━━━━━ RECORDS SUPPLIED

/-- What the distributor member holds beside `Node`. -/
structure DbxState where
  /-- Level, side and root bit of DBX_NODE_CFG as B3 has ended with them (R22, R316). Reset none: B3 has not ended. -/
  nodeCfg  : Option (Nat × Bool × Bool) := none
  /-- Reference inputs by index (R72). Reset empty. -/
  refs     : FMap RefIn := []
  /-- The selector's loop has frozen its frequency (R72, R81). Reset false. -/
  frozenHz : Bool := false
  /-- Deferred step: from, to, cause (R79). Reset none. -/
  deferred : Option (Nat × Nat × Nat) := none
  /-- PPS anchors by input; last edge of each pulse output; count of the last write of its set-up (R82).
  Reset empty. -/
  anchors  : FMap MTime := []
  outLast  : FMap MTime := []
  outCfgAt : FMap MTime := []
  /-- The count at which civil time last took new values, the civil computation of a pulse output (R82). Reset none. -/
  civAt    : Option MTime := none
  /-- The next periodic closure run is due from this count on (R61). Reset 0. -/
  closeDue : Nat := 0
  /-- Increment and initial value accepted by CIVIL_SET for the next broadcast (R43, R44). Reset none. -/
  civNext  : Option (Nat × Option (Nat × Nat)) := none
  /-- Counts since which ELS modules have been present and enabled (R116). Reset empty. -/
  elsSince : FMap Nat := []
  /-- Keys in the compare window, oldest first (R124). Reset empty. -/
  czKeys   : List CzKey := []
  /-- Peristomes by index, IDLE ones unlisted (R141). Reset empty. -/
  peris    : FMap PeriRt := []
  /-- The data words written for the next entry (R143, Table 6.12). Reset empty: 0 each. -/
  tblStage : FMap Nat := []
  /-- Writes of entries that take effect before the next link frame: table, index, value (R122). Reset empty. -/
  tblPend  : List (Nat × Nat × Nat) := []
  /-- Scope, route and exception tables, 128-bit entries (R122). Reset empty: zero entries. -/
  tScope   : FMap Nat := []
  tRoute   : FMap Nat := []
  tExc     : FMap Nat := []
  /-- Plan store by plan index (R146). Reset empty. -/
  plans    : FMap Plan := []
  /-- Channel records by index (R162). Reset empty. -/
  chans    : FMap CondChan := []
  /-- Attempt count that the record of a free index keeps (R250). Reset empty: 0 each. -/
  attempts : FMap Nat := []
  /-- Queued croziers by partition slot, oldest first (R152). Reset empty. -/
  czq      : FMap (List CzQ) := []
  /-- Croziers emitted by partition slot: link frame and number (R152). Reset empty. -/
  czSent   : FMap (Nat × Nat) := []
  /-- Word meters by plan index (R148): words executed in this map period. Reset empty. -/
  meters   : FMap Nat := []
  /-- Words executed in a link frame: by partition slot and by channel, the link frame and the number (R148, R153).
  Reset empty. -/
  wordsLf  : FMap (Nat × Nat) := []
  chWords  : FMap (Nat × Nat) := []
  /-- Words of the plan store whose parity fails: plan, variant, address (R146); channel records whose parity fails (R164).
  A fault of the SRAM puts them there, and no command does (log 156). Reset empty. -/
  badWords : List (Nat × Nat × Nat) := []
  badRecs  : List Nat := []
  /-- Of those records, the ones that the conductor has met and that wait for their copies (R164). Reset empty. -/
  foundRecs : List Nat := []
  /-- Crozier meters by plan index (R148): the 16-link-frame period and the positions placed in it. Reset empty. -/
  czMeter  : FMap (Nat × Nat) := []
  /-- Destroyed channels by index whose DESTROYED event is owed (R216). Reset empty. -/
  destroyed : FMap Destroyed := []
  /-- Inputs held for commit (R163) and the next input number. Reset empty, 0. -/
  inputs   : List Input := []
  /-- Notices at a shadow for inputs that it does not hold yet, with their commit counts (R163). Reset empty. -/
  notices  : List (InputKind × Nat) := []
  nextId   : Nat := 0
  /-- Degraded links by partition: reporting UID, port, direction (R157). Reset empty. -/
  degraded : List (Nat × Nat × Nat × Nat) := []
  /-- Swaps in progress by slot (R159). Reset empty. -/
  swaps    : FMap SwapRt := []
  /-- TAU keys open, and closed keys (R171). Reset empty. -/
  tau      : List TauKey := []
  tauShut  : List TauKey := []
  /-- Soredia keys open and closed, history of closed ones newest first: partition, soredium, tick (R225, R227).
  Reset empty. -/
  sors     : List SorKey := []
  sorShut  : List SorKey := []
  hist     : List (Nat × Soredium × Nat) := []
  /-- Wait queries (R255). Reset empty. -/
  hangs    : List HangQ := []
  /-- Broadcasts sent on within the compare window (R188). Reset empty. -/
  bcasts   : List BcastKey := []
  /-- Wait replies combined below the apex (R255). Reset empty. -/
  waitAcc  : List HangQ := []
  /-- Roles with a not-ready report and no later ready report: partition, role (R246); roles that have reported
  ready: partition, role (R308). Reset empty. -/
  notReady : List (Nat × Nat) := []
  readyRoles : List (Nat × Nat) := []
  /-- Suspect sets under one-at-a-time replay: handles left (R258). Reset empty. -/
  suspects : List (List Nat) := []
  /-- Grants within the window: count, partition, pod (R273). Reset empty. -/
  grants   : List (Nat × Nat × Nat) := []
  /-- Retained roles with pod and partition, oldest first (R273). Reset empty. -/
  retPods  : List (Nat × Nat × Nat) := []
  /-- Deadlines of the open insertion records by index, whole counts (R268). Reset empty. -/
  insertBy : FMap Nat := []
  /-- Record log of a root distributor, oldest first (R275). Reset empty. -/
  recLog   : List DynRec := []
  /-- Owner tenant and signing key by partition slot (R290). Reset empty. -/
  owners   : FMap (Nat × Nat) := []
  /-- Compare counts: the last one held with the twin (R164, R166); group digests of the twin. Reset 0. -/
  lastCmp  : Nat := 0
  /-- A handback accepted for the next compare count (R168). Reset false. -/
  handing  : Bool := false
  /-- A compare at once is owed (R165). Reset false. -/
  cmpNow   : Bool := false
  /-- Groups under resync, by number, plus 64 once their records are copied (R164). Reset empty. -/
  resync   : List Nat := []
  /-- A thermal trip holds; one has ended while RESET_N was asserted, and the next start tells of it (R343). Reset false. -/
  tripped  : Bool := false
  tripOwed : Bool := false
  /-- RESET_N is asserted or PWRGOOD low (R342). Reset false: State.reset stands right after the release. -/
  held     : Bool := false
  /-- The boot record in board SPI flash (R309): boot registers and node configuration by field; none while it has never
  been written. No reset changes it. At first none, DESIGN CHOICE (log 33). -/
  store    : Option (FMap Nat) := none
  /-- The switch to X1 asked for has been judged (R278). Reset false. -/
  x1Done   : Bool := false
  /-- Posts that wait for a ring: ring pair and completion, oldest first (R160). Reset empty. -/
  posts    : List (Nat × Completion) := []
deriving DecidableEq, Repr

━━━━━━━━━━

* **YOUR ASSIGNMENT**
Return each line from the records that includes the word "this".

* **EXPECTED ANSWER**
  /-- The next periodic closure run is due from this count on (R61). Reset 0. -/
  /-- Word meters by plan index (R148): words executed in this map period. Reset empty. -/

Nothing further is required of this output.